■ Aim of the exercise
Go to the line below containing "bitPair 0b00 = (0x00, 0x00)" and print exactly from there through the line containing "bitPair c) ∧", both included. Print nothing else.

■ Data for this task
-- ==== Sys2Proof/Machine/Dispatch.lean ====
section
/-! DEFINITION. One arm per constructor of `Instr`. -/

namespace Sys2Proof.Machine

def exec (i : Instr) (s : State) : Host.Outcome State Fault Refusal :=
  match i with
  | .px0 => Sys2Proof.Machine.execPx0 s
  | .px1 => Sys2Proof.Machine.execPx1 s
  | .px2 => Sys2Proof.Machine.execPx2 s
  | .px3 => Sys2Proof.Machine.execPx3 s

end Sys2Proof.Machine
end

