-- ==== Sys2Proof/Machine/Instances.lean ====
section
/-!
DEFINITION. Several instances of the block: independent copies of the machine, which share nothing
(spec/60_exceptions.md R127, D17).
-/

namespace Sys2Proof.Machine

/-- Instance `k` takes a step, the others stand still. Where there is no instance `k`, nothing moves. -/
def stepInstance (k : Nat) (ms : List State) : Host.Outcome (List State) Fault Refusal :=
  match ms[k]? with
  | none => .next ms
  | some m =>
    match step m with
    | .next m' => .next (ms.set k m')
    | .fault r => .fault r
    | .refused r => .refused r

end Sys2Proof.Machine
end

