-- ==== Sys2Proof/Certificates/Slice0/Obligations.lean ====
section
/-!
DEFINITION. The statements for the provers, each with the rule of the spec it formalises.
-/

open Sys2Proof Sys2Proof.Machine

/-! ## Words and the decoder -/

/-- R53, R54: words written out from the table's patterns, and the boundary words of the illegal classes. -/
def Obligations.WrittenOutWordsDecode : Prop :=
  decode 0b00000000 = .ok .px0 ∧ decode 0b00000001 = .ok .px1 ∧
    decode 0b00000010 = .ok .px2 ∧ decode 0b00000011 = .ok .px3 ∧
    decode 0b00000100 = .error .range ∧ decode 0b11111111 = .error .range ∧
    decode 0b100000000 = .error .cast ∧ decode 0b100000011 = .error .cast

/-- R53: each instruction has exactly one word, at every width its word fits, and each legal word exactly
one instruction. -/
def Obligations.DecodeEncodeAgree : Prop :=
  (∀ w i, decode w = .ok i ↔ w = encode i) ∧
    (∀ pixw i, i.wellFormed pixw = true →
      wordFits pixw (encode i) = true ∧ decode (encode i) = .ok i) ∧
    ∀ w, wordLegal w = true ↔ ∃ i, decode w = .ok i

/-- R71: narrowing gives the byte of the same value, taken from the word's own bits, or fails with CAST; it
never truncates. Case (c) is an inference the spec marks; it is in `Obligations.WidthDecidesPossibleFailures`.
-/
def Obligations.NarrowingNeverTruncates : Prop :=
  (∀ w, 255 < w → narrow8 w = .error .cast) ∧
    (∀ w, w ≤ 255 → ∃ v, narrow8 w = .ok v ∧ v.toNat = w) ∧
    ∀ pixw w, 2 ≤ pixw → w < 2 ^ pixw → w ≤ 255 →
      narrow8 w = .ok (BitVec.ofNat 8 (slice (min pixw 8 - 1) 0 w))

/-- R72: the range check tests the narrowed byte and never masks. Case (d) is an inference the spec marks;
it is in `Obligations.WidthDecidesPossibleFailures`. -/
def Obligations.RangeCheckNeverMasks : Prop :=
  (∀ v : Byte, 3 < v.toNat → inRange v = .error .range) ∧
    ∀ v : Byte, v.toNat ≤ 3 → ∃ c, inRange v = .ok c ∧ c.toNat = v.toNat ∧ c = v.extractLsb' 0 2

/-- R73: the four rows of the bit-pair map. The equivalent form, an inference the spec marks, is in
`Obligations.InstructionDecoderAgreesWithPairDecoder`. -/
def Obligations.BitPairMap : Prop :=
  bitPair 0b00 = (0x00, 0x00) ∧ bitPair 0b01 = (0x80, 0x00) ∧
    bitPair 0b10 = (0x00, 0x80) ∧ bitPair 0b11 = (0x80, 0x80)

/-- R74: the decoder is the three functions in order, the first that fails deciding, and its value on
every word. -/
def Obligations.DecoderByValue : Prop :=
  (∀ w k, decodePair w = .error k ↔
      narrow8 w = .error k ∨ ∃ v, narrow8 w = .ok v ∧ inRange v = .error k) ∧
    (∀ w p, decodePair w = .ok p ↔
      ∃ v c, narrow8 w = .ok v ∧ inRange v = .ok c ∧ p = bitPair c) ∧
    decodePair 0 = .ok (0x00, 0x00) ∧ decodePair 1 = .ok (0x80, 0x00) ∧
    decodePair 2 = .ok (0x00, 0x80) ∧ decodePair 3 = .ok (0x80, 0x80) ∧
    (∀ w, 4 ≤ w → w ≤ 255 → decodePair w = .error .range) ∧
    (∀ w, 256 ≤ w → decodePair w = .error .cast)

■ Solution to this task
  bitPair 0b00 = (0x00, 0x00) ∧ bitPair 0b01 = (0x80, 0x00) ∧
    bitPair 0b10 = (0x00, 0x80) ∧ bitPair 0b11 = (0x80, 0x80)

/-- R74: the decoder is the three functions in order, the first that fails deciding, and its value on
every word. -/
def Obligations.DecoderByValue : Prop :=
  (∀ w k, decodePair w = .error k ↔
      narrow8 w = .error k ∨ ∃ v, narrow8 w = .ok v ∧ inRange v = .error k) ∧
    (∀ w p, decodePair w = .ok p ↔
      ∃ v c, narrow8 w = .ok v ∧ inRange v = .ok c ∧ p = bitPair c) ∧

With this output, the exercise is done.